Robert Fisk is worried about terror threat posed by ‘radicalized British Zionists’

 An article in the Independent on June 22nd reported that “hundreds of veteran fighters from Syria and Iraq are already back in Britain, among them radicalized jihadists intent on mounting terror attacks”.  In a speech last October, MI5 director-general Andrew Parker said: “A growing proportion of our casework now has some link to Syria, mostly concerning individuals from the UK who have traveled to fight there or who aspire to do so.” Even more troubling, according to the Financial Times “more than half of MI5’s anti-terror investigations involve Britons who have travelled to fight in Syria“.

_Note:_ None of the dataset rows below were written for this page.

-- ==== Sys2Proof/Tests/Slice0.lean ====
section
/-! SUPPORT. The model's own tests: the well-formedness checks, one step of each command with the result the
manual's worked examples and tables give, and a witness for the hypotheses of each statement. -/

namespace Sys2Proof.Tests

set_option Elab.async false

open Sys2Proof Sys2Proof.Machine

/-! ## Helpers -/

/-- Whether a command ends in a next state with a property. -/
def after (c : Instr) (s : State) (q : State → Bool) : Bool :=
  match exec c s with
  | .next t => q t
  | .fault _ => false
  | .refused _ => false

/-- The payload of the frame being sent. -/
def sent (s : State) : List Byte :=
  match s.link.tx with
  | some w => (w.drop 5).take (w.length - 7)
  | none => []

/-- The part with the channels of a list changed. -/
def withChans (cs : List (Chan × Channel)) (s : State) : State :=
  cs.foldl (fun s x => { s with chans := s.chans.set x.1 x.2 }) s

/-- The part at a show time, with its clock in a state. -/
def clockAt (st : ClockState) (t : Nat) (s : State) : State :=
  { s with clock := { s.clock with state := st, showTime := t } }

/-- A channel at a level, unmuted and fully open. -/
def open_ (level : Int) : Channel := { base := level, cueLevel := level, ownMute := false, atten := 0 }

/-- A LEVEL move of CUE origin on one channel, RUNNING in show time under the DB law and LINEAR. -/
def fade (c : Chan) (firing cue start duration : Nat) : Move :=
  { kind := .level, origin := .cue firing cue, spec := some (.channel c), pending := .chans [c], mode := .abs
    value := -640, law := .db, curve := .linear, timeBase := .showTime, delay := 0, duration := duration
    cycle := false, count := 0, remaining := 1, due := start + duration, phase := .running start, claims := 1
    seq := 0 }

/-- Channel c claimed by a fade in slot k. -/
def fading (c : Chan) (k : Slot) (mv : Move) (start target : Int) (s : State) : State :=
  { s with
    chans := s.chans.set c { open_ start with cueLevel := target, claim := some ⟨k, start, target⟩ }
    moves := s.moves.set k (some mv) }

/-- Chapter 3's example after slot 0 has lost two claims: channel 4 from -1280 q to -640 q, 10000 to 14000. -/
def slotZero (t : Nat) : State := clockAt .running t (fading 4 0 (fade 4 1 12 10000 4000) (-1280) (-640) State.reset)

/-! ## The well-formedness checks (R182, R40, spec 11) -/

/-- A payload one byte longer than a frame may carry. -/
def tooLong : List Byte := List.replicate 1025 0

theorem test_wf_refuses_long_payload : wellFormed (.identify 0 tooLong) = false := by decide +kernel
theorem test_wf_allows_full_payload : wellFormed (.cueWrite 0 (List.replicate 1024 0)) = true := by decide +kernel
theorem test_wf_refuses_long_payload_each :
    ([.reset 0 tooLong, .linkStatus 0 tooLong, .noticeEnable 0 tooLong, .badType 5 0 tooLong, .channelConfig 0 tooLong, .channelQuery 0 tooLong
     , .levelSet 0 tooLong, .trimSet 0 tooLong, .muteSet 0 tooLong, .pairLink 0 tooLong, .groupSet 0 tooLong, .groupMembers 0 tooLong, .setWrite 0 tooLong
     , .setRead 0 tooLong, .taperWrite 0 tooLong, .taperRead 0 tooLong, .moveStart 0 tooLong, .moveCancel 0 tooLong, .moveQuery 0 tooLong
     , .clockSource 0 tooLong, .clockRate 0 tooLong, .clockRun 0 tooLong, .clockHold 0 tooLong, .clockStep 0 tooLong, .clockLocate 0 tooLong
     , .clockQuery 0 tooLong, .cueWrite 0 tooLong, .cueRead 0 tooLong, .cueDelete 0 tooLong, .cueClear 0 tooLong, .go 0 tooLong, .back 0 tooLong, .jump 0 tooLong
     , .playbackQuery 0 tooLong, .playbackConfig 0 tooLong, .surfaceConfig 0 tooLong, .bankSet 0 tooLong, .surfaceQuery 0 tooLong
     , .calibrate 0 tooLong, .latchRelease 0 tooLong, .laneConfig 0 tooLong, .laneQuery 0 tooLong, .stop 0 tooLong, .stopClear 0 tooLong
     , .stopConfig 0 tooLong] : List Instr).all (fun c => !wellFormed c) = true := by decide +kernel
theorem test_wf_refuses_request_as_bad_type : wellFormed (.badType 0x10 0 []) = false := by decide
theorem test_wf_refuses_unlink_as_link : wellFormed (.pairLink 0 [5, 0]) = false := by decide
theorem test_wf_refuses_link_as_unlink : wellFormed (.pairUnlink 0 [5, 1]) = false := by decide
theorem test_wf_refuses_short_reply : wellFormed (.goodReply [0x3C, 1]) = false := by decide

/-! ## The level arithmetic (spec 01, worked tables) -/

theorem test_forward :
    [288, 300, 208, 1024, 12].map (taperForward taperAtPowerOnA) = [-1200, -1170, -1520, 320, -3000] := by decide +kernel
theorem test_inverse :
    [-1920, 0, -1170, -3072, 320, -3001].map (taperInverse taperAtPowerOnA) = [128, 768, 300, 0, 1024, 12] := by
  decide +kernel
theorem test_curves :
    [1024, 2048, 3072].map (fun p => (shape .slowStart p, shape .fastStart p, shape .sCurve p))
      = [(256, 1792, 512), (1024, 3072, 2048), (2304, 3840, 3584)] := by decide +kernel
theorem test_ramp_steps : [10, 50, 250, 1000].map rampStep = [308, 62, 13, 4] := by decide +kernel
theorem test_taper_clamp : laneValue .taper taperAtPowerOnA (-2999) (-3001) 1 = -2999 := by decide +kernel
theorem test_raw_to_position :
    [200, 611, 753].map (rawToPosition ⟨37, 991, .calibrated⟩) = [175, 616, 769] := by decide +kernel
theorem test_position_to_raw : positionToRaw ⟨37, 991, .calibrated⟩ 768 = 753 := by decide +kernel
theorem test_composition :
    let s := { withChans [(3, { open_ (-480) with trim := 64, groups := 0x0A, atten := -308 })] State.reset with
      groups := ((Vector.replicate 8 {}).set 1 ({ offset := -160 } : Group)).set 3 { offset := 96 } }
    (composedLevel s 3, effectiveLevel s 3, ceilingFlag s 3) = (-480, -788, false) := by decide +kernel
theorem test_live_level : liveLevel (slotZero 12000) 4 = -960 := by decide +kernel

/-! ## Requests on the link (spec 11) -/

theorem test_identify :
    after (.identify 7 []) State.reset (fun t => sent t ==
      [0x00, 0x7A, 0x4E, 0x40, 0x0B, 0x01, 64, 0, 8, 0, 32, 0, 48, 0, 0x90, 0x01, 0x00, 0x08, 16, 0, 4, 0]) = true := by
  decide +kernel
theorem test_reply_frame :
    after (.identify 7 []) State.reset (fun t => match t.link.tx with
      | some w => w.take 5 == [0xA5, 24, 0, 0x81, 7] && byteSum ((w.drop 1).take 26) + le16 (w.getD 27 0) (w.getD 28 0) == 65536
      | none => false) = true := by decide +kernel
theorem test_reset :
    after (.reset 7 []) (slotZero 12000) (fun t => decide (t.chans[(4 : Chan)].base = -960 ∧ t.chans[(4 : Chan)].claim = none
      ∧ t.moves[(0 : Slot)] = none ∧ t.clock.showTime = 0 ∧ t.clock.state = .stopped) && sent t == [0x00]) = true := by
  decide +kernel
theorem test_link_status :
    after (.linkStatus 7 [1]) State.reset (fun t => (sent t).take 6 == [0x00, 0, 1, 0, 0, 0] && t.link.stats.received == 0) = true := by
  decide +kernel
theorem test_notice_enable : after (.noticeEnable 7 [0x10, 0x00]) State.reset (fun t => t.link.mask == 16) = true := by decide +kernel
theorem test_notice_enable_bit_nine :
    after (.noticeEnable 7 [0x00, 0x02]) State.reset (fun t => sent t == [0x04] && t.link.mask == 0x1FF) = true := by decide +kernel
theorem test_bad_type : after (.badType 0x05 7 []) State.reset (fun t => sent t == [0x02]) = true := by decide +kernel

While it’s well-known that the 7/7 London bombers trained in jihadist camps in Pakistan, and that the main suspect in the murder of Lee Rigby attempted to train with a group linked to al-Qaeda, the threat posted by radicalized European Islamists was illustrated more recently when it was reported that the terrorist who murdered four at the Brussels Jewish Museum spent over a year in Syria training with “jihadist terrorist groups”.

Nonetheless, despite such incidents, the threat which seems to keep Robert Fisk up at night is one of fairness – the question of whether British security agencies are equally keeping an eye on a potentially radicalized group of another religious tradition.

In a truly risible column at the Indy on July 28th titled “It’s not just radicalised Islamists – what about foreign fighters who flock to the IDF?”, Fisk writes the following:

Now I think it’s a good idea that the lads in blue are keeping their eyes open at Heathrow for British citizens who’ve been fighting in the Middle East. I hope they are doing a thorough job of it – and I mean thorough. I don’t want to bump into a chap who’s been firing missiles at Christian families in Syria. But on the other hand, I also don’t want to bump into a chap who’s been firing tank shells into the homes of Palestinians in Gaza.

it would be very interesting to know if the British government is taking as close an interest as it should in any UK citizens – even if they have any other passports – who have been fighting in Israeli uniform in Gaza in the past couple of weeks.

First, can Fisk cite even one example in the history of Israel of a foreign-born IDF soldier who returned to his former country (be it the UK, US, France, Australia or anywhere else) and committed an act of terrorism?

Moreover, while we don’t have inside information into the workings of that nation’s intelligence agencies, our humble guess is that citizens in the UK can relax, and be confident that there is no intel suggesting that ‘radicalized Zionists’ in neighborhoods like Hendon, Stamford Hill and Golders Green are even conceiving of (yet alone plotting) terror attacks on British soil.

Indy TV critic decries attack on free expression by ‘powerful pro-Israel lobby’

In monitoring the UK media’s coverage of Israel and the Jewish world, we’ve previously noted the curious dynamic in which even culture critics (journalists who don’t cover politics or world affairs) manage to adopt the hard left party line on Israel and the perceived power of the ‘Israeli lobby’. 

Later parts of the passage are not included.